Undiagnosed pleural effusion is a diagnostic dilemma especially in exudative pleural effusions (EPE). 20-40 % are unable to be attributed to a specific diagnosis, even after thoracentesis and closed pleural biopsy. Thoracoscopy has been demonstrated to increase the diagnostic yield in undiagnosed EPE. The diagnostic yield of thoracoscopy in malignant and TB pleural effusion ranges from 91% to 94% and 93% to 100%, respectively. Rigid thoracoscopy has traditionally been the modality of choice. The recently introduced semirigid thoracoscope provides ease of handling like a flexible bronchoscope.
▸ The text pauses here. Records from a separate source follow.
-- ==== Sys2Proof/Laws/Mem.lean ====
section
/-! SUPPORT. Laws of memory: what is read after a write (R7), and that every memory operation keeps the canonical form. -/

namespace Sys2Proof.Machine

open Sys2Proof

/-! ## The canonical form is kept -/

@[simp] theorem wf_sset (m : List Host.Cell) (hm : Memory.wf m = true) (a : Nat) (b : Byte) : Memory.wf (sset 0 m a b) = true :=
  swf_sset hm a b

@[simp] theorem wf_filter (m : List Host.Cell) (hm : Memory.wf m = true) (f : Host.Cell → Bool) : Memory.wf (m.filter f) = true :=
  swf_filter hm f

@[simp] theorem wf_wrBytes (m : List Host.Cell) (hm : Memory.wf m = true) (a : Nat) (bs : List Byte) : Memory.wf (wrBytes m a bs) = true := by
  induction bs generalizing m a with
  | nil => exact hm
  | cons b r ih => exact ih _ (wf_sset _ hm _ _) _

@[simp] theorem wf_wrMem (m : List Host.Cell) (hm : Memory.wf m = true) (a n v : Nat) : Memory.wf (wrMem m a n v) = true :=
  wf_wrBytes m hm _ _

/-- A fold of writes keeps the form. -/
@[simp] theorem wf_foldl {α : Type} (f : List Host.Cell → α → List Host.Cell) (h : ∀ m a, Memory.wf m = true → Memory.wf (f m a) = true)
    (l : List α) (m : List Host.Cell) (hm : Memory.wf m = true) : Memory.wf (l.foldl f m) = true := by
  induction l generalizing m with
  | nil => exact hm
  | cons a r ih => exact ih _ (h _ _ hm)

@[simp] theorem wf_ctrReconcile (m : List Host.Cell) (hm : Memory.wf m = true) (k : Nat) : Memory.wf (ctrReconcile m k) = true := by
  unfold ctrReconcile; dsimp only; split <;> apply_rules [wf_wrMem]

@[simp] theorem wf_ctrAdd (m : List Host.Cell) (hm : Memory.wf m = true) (k d : Nat) : Memory.wf (ctrAdd m k d) = true := by
  have hr := wf_ctrReconcile m hm k
  unfold ctrAdd; dsimp only; split
  · exact wf_wrMem _ hr _ _ _
  · exact wf_wrMem _ (wf_wrMem _ (wf_wrMem _ (wf_wrMem _ (wf_wrMem _ hr _ _ _) _ _ _) _ _ _) _ _ _) _ _ _

@[simp] theorem wf_ctrFold (m : List Host.Cell) (hm : Memory.wf m = true) (k fuel d : Nat) : Memory.wf (ctrFold m k fuel d) = true := by
  induction fuel generalizing m d with
  | zero => cases d <;> simp [ctrFold, hm]
  | succ n ih =>
    cases d with
    | zero => simp [ctrFold, hm]
    | succ e =>
      rw [ctrFold]
      split
      · exact wf_ctrAdd m hm k _
      · exact ih _ (wf_ctrAdd m hm k _) _
      · simp

@[simp] theorem wf_writeBlocks (m : List Host.Cell) (hm : Memory.wf m = true) (l : List (Nat × List Byte)) : Memory.wf (writeBlocks m l) = true :=
  wf_foldl _ (fun m _ h => wf_wrBytes m h _ _) l m hm

@[simp] theorem wf_clearBank (m : List Host.Cell) (hm : Memory.wf m = true) (b : BankId) : Memory.wf (clearBank m b) = true := wf_filter m hm _

@[simp] theorem wf_store (o : AppObj) (m : List Host.Cell) (hm : Memory.wf m = true) (v : List Byte) : Memory.wf (o.store m v) = true := by
  unfold AppObj.store; dsimp only; split <;> apply_rules [wf_wrMem, wf_wrBytes]

@[simp] theorem wf_fillOnes (m : List Host.Cell) (hm : Memory.wf m = true) (w n : Nat) : Memory.wf (fillOnes m w n) = true := by
  induction n generalizing m w with
  | zero => exact hm
  | succ k ih => exact ih _ (wf_wrMem _ hm _ _ _) _

theorem wf_leftBy (s : State) (hm : Memory.wf s.mem = true) (b : BankId) (w e : Nat) : Memory.wf (s.leftBy b w e) = true := by
  unfold State.leftBy
  exact wf_wrMem _ (wf_fillOnes _ (wf_clearBank _ hm _) _ _) _ _ _

/-! ## What is read after a write -/

theorem rdByte_sset {m : List Host.Cell} (hm : Memory.wf m = true) (a : Nat) (b : Byte) (x : Nat) :
    rdByte (sset 0 m a b) x = if x = a then b else rdByte m x := sget_sset hm a b x

/-- A byte after a write of bytes from `a` upward. -/
theorem rdByte_wrBytes {m : List Host.Cell} (hm : Memory.wf m = true) (a : Nat) (bs : List Byte) (x : Nat) :
    rdByte (wrBytes m a bs) x = if h : a ≤ x ∧ x - a < bs.length then bs[x - a] else rdByte m x := by
  induction bs generalizing m a with
  | nil => simp [wrBytes]
  | cons b r ih =>
    rw [wrBytes, ih (wf_sset _ hm _ _), rdByte_sset hm]
    by_cases h : a ≤ x
    · by_cases h0 : x = a
      · subst x
        have : ¬ (a + 1 ≤ a ∧ a - (a + 1) < r.length) := by omega
        rw [dif_neg this]; simp
      · by_cases h1 : x - (a + 1) < r.length
        · have c1 : a + 1 ≤ x ∧ x - (a + 1) < r.length := by omega
          have c2 : a ≤ x ∧ x - a < (b :: r).length := by simp; omega
          have e : x - a = (x - (a + 1)) + 1 := by omega
          rw [dif_pos c1, dif_pos c2]; simp only [e, List.getElem_cons_succ]
        · have c1 : ¬ (a + 1 ≤ x ∧ x - (a + 1) < r.length) := by omega
          have c2 : ¬ (a ≤ x ∧ x - a < (b :: r).length) := by simp; omega
          rw [dif_neg c1, dif_neg c2, if_neg h0]
    · have c1 : ¬ (a + 1 ≤ x ∧ x - (a + 1) < r.length) := by omega
      have c2 : ¬ (a ≤ x ∧ x - a < (b :: r).length) := by omega
      have : x ≠ a := by omega
      rw [dif_neg c1, dif_neg c2, if_neg this]

theorem leBytes_length (n v : Nat) : (leBytes n v).length = n := by
  induction n generalizing v with
  | zero => rfl
  | succ k ih => simp [leBytes, ih]

theorem leBytes_getElem (n v i : Nat) (h : i < (leBytes n v).length) : (leBytes n v)[i] = BitVec.ofNat 8 (v / 256 ^ i) := by
  induction n generalizing v i with
  | zero => simp [leBytes] at h
  | succ k ih =>
    cases i with
    | zero => simp [leBytes]
    | succ j => simp only [leBytes, List.getElem_cons_succ]; rw [ih]; rw [Nat.div_div_eq_div_mul, Nat.pow_succ, Nat.mul_comm]

/-- A byte after a little-endian write (R7). -/
theorem rdByte_wrMem {m : List Host.Cell} (hm : Memory.wf m = true) (a n v x : Nat) :
    rdByte (wrMem m a n v) x = if a ≤ x ∧ x - a < n then BitVec.ofNat 8 (v / 256 ^ (x - a)) else rdByte m x := by
  rw [wrMem, rdByte_wrBytes hm]
  by_cases h : a ≤ x ∧ x - a < n
  · rw [dif_pos (by simpa [leBytes_length] using h), if_pos h, leBytes_getElem]
  · rw [dif_neg (by simpa [leBytes_length] using h), if_neg h]

/-- A byte outside a write is what it was. -/
theorem rdByte_wrMem_frame {m : List Host.Cell} (hm : Memory.wf m = true) (a n v : Nat) {x : Nat} (h : x < a ∨ a + n ≤ x) :
    rdByte (wrMem m a n v) x = rdByte m x := by
  rw [rdByte_wrMem hm]; exact if_neg (by omega)

theorem leNat_leBytes (n v : Nat) : leNat (leBytes n v) = v % 256 ^ n := by
  induction n generalizing v with
  | zero => simp [leBytes, leNat, Nat.mod_one]
  | succ k ih =>
    simp only [leBytes, leNat, ih, BitVec.toNat_ofNat]
    have : 256 ^ (k + 1) = 256 * 256 ^ k := by rw [Nat.pow_succ, Nat.mul_comm]
    rw [this, Nat.mod_mul]

theorem rdBytes_eq (m : List Host.Cell) (a n : Nat) : rdBytes m a n = (List.range n).map fun i => rdByte m (a + i) := by
  induction n generalizing a with
  | zero => rfl
  | succ k ih =>
    rw [rdBytes, ih, List.range_succ_eq_map, List.map_cons, List.map_map]
    simp [Function.comp_def, Nat.add_assoc, Nat.add_comm 1]

theorem rdBytes_congr {m m' : List Host.Cell} {a n : Nat} (h : ∀ x, a ≤ x → x < a + n → rdByte m' x = rdByte m x) :
    rdBytes m' a n = rdBytes m a n := by
  rw [rdBytes_eq, rdBytes_eq]
  apply List.map_congr_left
  intro i hi
  rw [List.mem_range] at hi
  exact h _ (by omega) (by omega)

/-- A value after a write of it (R7). -/
theorem rdMem_wrMem_same {m : List Host.Cell} (hm : Memory.wf m = true) (a n v : Nat) : rdMem (wrMem m a n v) a n = v % 256 ^ n := by
  rw [rdMem, rdBytes_eq, ← leNat_leBytes]
  congr 1
  apply List.ext_getElem
  · simp [leBytes_length]
  · intro i h1 h2
    have hi : i < n := by simpa using h1
    rw [List.getElem_map, List.getElem_range, rdByte_wrMem hm, if_pos (by omega), leBytes_getElem]
    simp

/-- A value outside a write is what it was. -/
theorem rdMem_wrMem_frame {m : List Host.Cell} (hm : Memory.wf m = true) (a n v : Nat) {b k : Nat} (h : b + k ≤ a ∨ a + n ≤ b) :
    rdMem (wrMem m a n v) b k = rdMem m b k := by
  rw [rdMem, rdMem, rdBytes_congr]
  intro x _ _
  exact rdByte_wrMem_frame hm a n v (by omega)

end Sys2Proof.Machine
end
However, there are concerns about the diagnostic yield of semi-rigid thoracoscopy when compared with rigid thoracoscopy. According to the available literature, the yield of semirigid and rigid thoracoscopy is almost similar if adequate pleural biopsy is obtained. However there are concerns that with semi-rigid thoracoscope, there might be greater incidence of inability to obtain adequate pleural biopsy. On the other hand, the use of conventional rigid thoracoscope may be associated with greater procedure related pain.Mini-Thoracoscopy is a newer rigid thoracoscopy instrument which is smaller in diameter (5.5 mm) and may allow pleural biopsy with a smaller incision. There is scant literature on its utility. The investigators hereby propose to undertake a randomized comparison of rigid 'mini thoracoscope' vs semi rigid thoracoscope in undiagnosed pleural effusions.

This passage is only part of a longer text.